:: Stored data ::
-- ==== Sys2Proof/Syntax.lean ====
section
/-! DEFINITION. Syntax.lean: the commands of the block, one constructor for each row of the opcode table, with the operands each carries. -/

namespace Sys2Proof

/-- A master that makes accesses; R544 gives each its world. -/
inductive Master where
  /-- Application-cluster core `n`. -/
  | core (n : Nat)
  /-- The management ROM, in S2 (R68). -/
  | mgmtRom
  /-- Voxsar on the management complex. -/
  | mgmt
  /-- A core of lockstep pair `p` of the safety island. -/
  | island (p : Nat)
  /-- The line judge (R434). -/
  | lineJudge
  /-- An inbound PCIe request: port, and whether it comes through a virtual function. -/
  | pcie (port : Nat) (virtual : Bool)
  /-- Hub DMA channel `c`. -/
  | dma (c : Nat)
  /-- An engine of tile `t`. -/
  | tile (t : Nat)
  /-- The queue engine, a copy engine, the plan loader or a SEND read, for instance `i`. -/
  | qe (i : Nat)
  /-- Display pipe `p`. -/
  | display (p : Nat)
  /-- Camera input `c`. -/
  | camera (c : Nat)
  /-- Codec session `s`. -/
  | codec (s : Nat)
  /-- Gateway receive ring `r`. -/
  | gwRing (r : Nat)
  /-- The key-value page manager. -/
  | pageMgr
  /-- The gateway's table unit. -/
  | gwTables
  /-- A graphics bin pool. -/
  | binPool
  /-- Inbound Ivmund traffic from module `m`, in the sender's world. -/
  | peer (m : Nat) (secure : Bool)
  deriving DecidableEq, Repr

/-- What an access does. -/
inductive AccessKind where
  | read
  | write
  deriving DecidableEq, Repr

/-- The header of a received boot-fetch message (R73); its TYPE is the command's. -/
structure FetchHdr where
  magic : Nat
  version : Nat
  session : Nat
  block : Nat
  length : Nat
  deriving DecidableEq, Repr

/-- A received boot-fetch message: the sender's IPv6 address, the header, and how many bytes of payload follow it (R73, R74). -/
structure FetchMsg where
  src : List Byte
  h : FetchHdr
  payload : Nat
  deriving DecidableEq, Repr

/-- What the warm-up leaves: its length in µs, and the router links, each as its tile and its number, that the first training leaves down
(R185, R189, R441). -/
structure Warmup where
  micros : Nat
  untrained : List (Nat × Nat)
  deriving DecidableEq, Repr

/-- What the ECC of a memory finds in a read. -/
inductive Ecc where
  | clean
  | corrected
  | uncorrectable
  deriving DecidableEq, Repr

/-- An access of a lockstep core as the compare buffer holds it (R437). -/
structure LockAccess where
  store : Bool
  addr : Nat
  data : List Byte
  mask : Nat
  attrs : Nat
  deriving DecidableEq, Repr

/-- What the comparator of a lockstep pair meets (R437). -/
inductive LockFault where
  /-- The accesses of the main core and the checker. -/
  | store (main checker : LockAccess)
  /-- An access of the main core, and the cycles for which the checker has not made it. -/
  | timeout (main : LockAccess) (cycles : Nat)
  /-- The register-file writes of 64 retired instructions on each core: destination index and value. -/
  | checkpoint (main checker : List (Nat × W64))
  deriving DecidableEq, Repr

/-- A doorbell that the queue engine or a codec watches (R101, R488). -/
inductive DbTarget where
  | ring (inst r : Nat)
  | session (s : Nat)
  deriving DecidableEq, Repr

/-- The load of a plan: a command's, or the reload of a registered pinned plan (R330, R345, R348). -/
inductive LoadRef where
  | command (id : Nat)
  | reload (inst planId : Nat)
  deriving DecidableEq, Repr

/-- What is found at an Over edge: the failed router links that train again, each as its tile and its number (R186), the tiles' junction
temperatures in 1/16 °C (R183), and the doorbells whose reads meet an uncorrectable error in the Over, each with the Ball of the read (R111). -/
structure EdgeReport where
  retrained : List (Nat × Nat)
  temps : List (Nat × Int)
  bad : List (Nat × DbTarget)
  deriving DecidableEq, Repr

/-- A doorbell's eight bytes, and whether the read of them that follows meets an uncorrectable error (R98, R111). -/
structure DbWord where
  value : Nat
  bad : Bool
  deriving DecidableEq, Repr

/-- A pickup from a ring, and what ECC finds in the reads of the descriptor and of the argument block (R111). -/
structure RingRead where
  ring : Nat
  desc : Ecc
  args : Ecc
  deriving DecidableEq, Repr

/-- The end of a plan's load, and what ECC finds in its read of the image (R120, R330). -/
structure LoadEnd where
  load : LoadRef
  ecc : Ecc
  deriving DecidableEq, Repr

/-- An island-side transfer that holds the island bus: for how many ns, how many of its attempts a main-side write to the line made lost, and
what ECC finds in its read (R396, R400). -/
structure Hold where
  ns : Nat
  lost : Nat
  ecc : Ecc
  deriving DecidableEq, Repr

/-- The island bus as a main-side access meets it: a crossing that no ISLAND_READ reports (R399), and the grants while island masters ask for the
bus: ns since the access's first issue, and whether one asks (R398). -/
structure BusGrants where
  crossing : Bool
  grants : List (Nat × Bool)
  deriving DecidableEq, Repr

/-- A codec takes a session's next job: the session, and what ECC finds in the read of its descriptor (R489). -/
structure JobRead where
  session : Nat
  ecc : Ecc
  deriving DecidableEq, Repr

/-- Temperatures at a thermal event: the hottest junction in °C, and the tiles' junctions in 1/16 °C (R183, R566). -/
structure HotReport where
  hottest : Nat
  temps : List (Nat × Int)
  deriving DecidableEq, Repr

/-- What a peer says of itself over the sideband: its TIME_SRC and its HBM stacks (R44, R579). -/
structure PeerInfo where
  src : Nat
  hbm : Nat
  deriving DecidableEq, Repr

/-- A flit that is sent again on a port, by the index of R581, and whether it arrives whole (R576). -/
structure FlitTry where
  port : Nat
  whole : Bool
  deriving DecidableEq, Repr

/-- The masters of HBM transactions, as R382 tells them apart. -/
inductive HbmMaster where
  | displayPipe
  | compositor
  | cameraIntake
  | tsnFrameDma
  | islandBridge
  /-- Every other master. -/
  | other
  deriving DecidableEq, Repr

/-- What happens at a pseudo-channel within a window (R385, R388). -/
inductive UmpEvent where
  /-- A transaction arrives: its master, its physical address and its bursts. A read of a line that is dirty in the application cluster
  arrives in the same way, although the cluster serves it (R369). -/
  | arrive (m : HbmMaster) (addr bursts : Nat)
  /-- A request of a class is dropped by its owner: the owner of the grant in force, or of a waiting request, by its place in the
  class's order of arrival. -/
  | drop (cls : Nat) (waiting : Option Nat)
  /-- The time of one burst, two controller cycles, passes. -/
  | burst
  /-- Two controller cycles pass in which the pseudo-channel carries no burst: refresh, patrol scrub or row switching (R381). -/
  | stall
  /-- A controller retraining, or a recovery from an uncorrectable error. -/
  | recovery
  deriving DecidableEq, Repr

/-- An atomic memory operation that an island master makes (R400). -/
inductive AtomicOp where
  | swap | add | and | or | xor | min | max | minu | maxu
  deriving DecidableEq, Repr

/-- The SecTAG of a received frame: channel, association number, packet number, and whether its ICV verifies (R511, R512). -/
structure MacRx where
  sci : Nat
  an : Nat
  pn : Nat
  ok : Bool
  deriving DecidableEq, Repr

/-- What a camera frame had received when it ended (R484 to R486): input lines, packets with errors, and the bytes that the image signal
processor puts out for each output. -/
structure CamEnd where
  lines : Nat
  errors : Nat
  data : List (Nat × List Byte)
  deriving DecidableEq, Repr

/-- Where an engine of a tile reads or writes beyond its own scratchpad. -/
inductive Place where
  /-- Byte `off` of the region that an argument binds to a port, after its result header. -/
  | port (n off : Nat)
  /-- A physical address. -/
  | addr (a : Nat)
  /-- Byte `off` from token slot `slot` on, among the key rows or the value rows of key-value head `g`, of the page of row `row` that
  attention layer `ly` reads (R288). -/
  | kv (ly row g : Nat) (value : Bool) (slot off : Nat)
  /-- Byte `off` of that page's index entry, to read (R307). -/
  | kvIndex (ly row off : Nat)
  /-- As `kv`, of the `i`-th row that the scout pass selected for the layer and head (R308). -/
  | kvPick (ly g i : Nat) (value : Bool) (slot off : Nat)
  /-- Byte `off` of the plan's resident section. -/
  | weights (off : Nat)
  /-- Byte `off` of another tile's scratchpad. -/
  | tile (t off : Nat)
  deriving DecidableEq, Repr

/-- An array in a tile's own scratchpad: its offset, its conversion byte (R191) and the offset of its scales. -/
structure Opnd where
  off : Nat
  conv : Nat
  scale : Nat
  deriving DecidableEq, Repr

/-- The mask mode of an attention layer (R281). -/
inductive AttMask where
  | none
  | causal
  /-- LOCAL w. -/
  | window (w : Nat)
  /-- BITMASK: the mask input port. -/
  | bits (port : Nat)
  deriving DecidableEq, Repr

/-- Where an attention layer's keys and values come from (R280). -/
inductive AttKeys where
  /-- A lane of the sequence that a KIND 2 port binds. -/
  | seq (port lane : Nat)
  /-- The plan's own tensors, of so many keys. -/
  | own (count : Nat)
  deriving DecidableEq, Repr

/-- An attention layer as a plan declares it (R280 to R283, R286, R308): query heads, key-value heads and head dimension; the keys; the
conversion bytes of query, key and value; sigma; the probabilities in FP8 E4M3 or else BF16; the mask; S, W and P in RETRIEVAL mode; the
span, which for a KIND 2 port is the port's COUNT; the void-row output port. -/
structure AttLayer where
  hq : Nat
  hkv : Nat
  dh : Nat
  keys : AttKeys
  qConv : Nat
  kConv : Nat
  vConv : Nat
  sigma : W32
  fp8 : Bool
  mask : AttMask
  retrieval : Option (Nat × Nat × Nat)
  span : Nat
  void : Option Nat
  deriving DecidableEq, Repr

/-- A vector launch as a plan declares it (R151 to R153): groups in each dimension of its grid, threads of a group, registers of a thread,
scratchpad bytes of a group, and the launch's allocation on each tile: where it begins and its bytes. -/
structure VLaunch where
  grid : List Nat
  threads : Nat
  regs : Nat
  share : Nat
  base : Nat
  alloc : Nat
  deriving DecidableEq, Repr

/-- The vector unit's operations on registers (R157, R205). -/
inductive VecOp where
  | fadd | fsub | fmul | ffma | fmin | fmax | flt | fle | feq
  | fexp | flog | frcp | frsqrt
  /-- Packed pairs, BF16 or FP16. -/
  | padd (bf : Bool) | psub (bf : Bool) | pmul (bf : Bool) | pfma (bf : Bool)
  | pmin (bf : Bool) | pmax (bf : Bool) | plt (bf : Bool) | ple (bf : Bool) | peq (bf : Bool)
  | iadd | isub | imul | iand | ior | ixor | ishl | ishr | isar | ilt | iltu | ieq | imin | imax
  /-- Four-element dot products of bytes into INT32: whether each operand is signed. -/
  | dot4 (sa sb : Bool)
  /-- `c` where `a` is not 0, else `b`. -/
  | sel
  | mov
  deriving DecidableEq, Repr

/-- Memory that a vector load or store reaches, by the byte offset a register holds (R155). -/
inductive VecMem where
  | scratch (t : Nat)
  /-- Accumulator memory: the register holds row × 128 + column. -/
  | acc
  deriving DecidableEq, Repr

/-- What the store engine moves: packed elements of scratchpad, or FP32 or INT32 accumulators from row × 128 + column on. -/
inductive StoreSrc where
  | scratch (o : Opnd)
  | accF (x : Nat)
  | accI (x : Nat)
  deriving DecidableEq, Repr

/-- Pooling modes (R265). -/
inductive PoolMode where
  | max
  | avgInclude
  | avgExclude
  | globalAvg
  deriving DecidableEq, Repr

/-- Activation functions (R270). -/
inductive Act where
  | relu | relu6 | leakyRelu (slope : W32) | hardSwish | sigmoid | tanh | silu | softplus | gelu
  deriving DecidableEq, Repr

/-- A mixture-of-experts layer (R271 to R276). -/
structure MoeLayer where
  layer : Nat
  experts : Nat
  k : Nat
  capacity : Nat
  reroute : Bool
  renorm : Bool
  allSoftmax : Bool
  deriving DecidableEq, Repr

/-- What the streams of a plan image declare: its vector launches (R152), source and target bytes of its conversions (R192), its attention
layers (R280 to R286) and its mixture-of-experts layers (R271). The streams' encoding is Yilrum's, not the spec's. -/
structure CodeInfo where
  launches : List VLaunch
  convs : List (Nat × Nat)
  att : List AttLayer
  moe : List MoeLayer
  deriving DecidableEq, Repr
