-- ==== Sys2Proof/Decode.lean ====
section
/-! DEFINITION. Decode.lean: commands read from words. The opcode table gives no row any bits, so no word spells a command. -/

namespace Sys2Proof

/-- The command that a word of `nbits` bits spells by the opcode table's bits: the table gives no bits, so none (log 2). -/
def decodeTableWord (_nbits _w : Nat) : Option Instr := none

end Sys2Proof
end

:: What to do ::
Return only the lines spanning from the first line of the material through the line with "core (n : Nat)", copied exactly, both ends kept.

:: Solved problem ::
-- ==== Sys2Proof/Syntax.lean ====
section
/-! DEFINITION. Syntax.lean: the commands of the block, one constructor for each row of the opcode table, with the operands each carries. -/

namespace Sys2Proof

/-- A master that makes accesses; R544 gives each its world. -/
inductive Master where
  /-- Application-cluster core `n`. -/
  | core (n : Nat)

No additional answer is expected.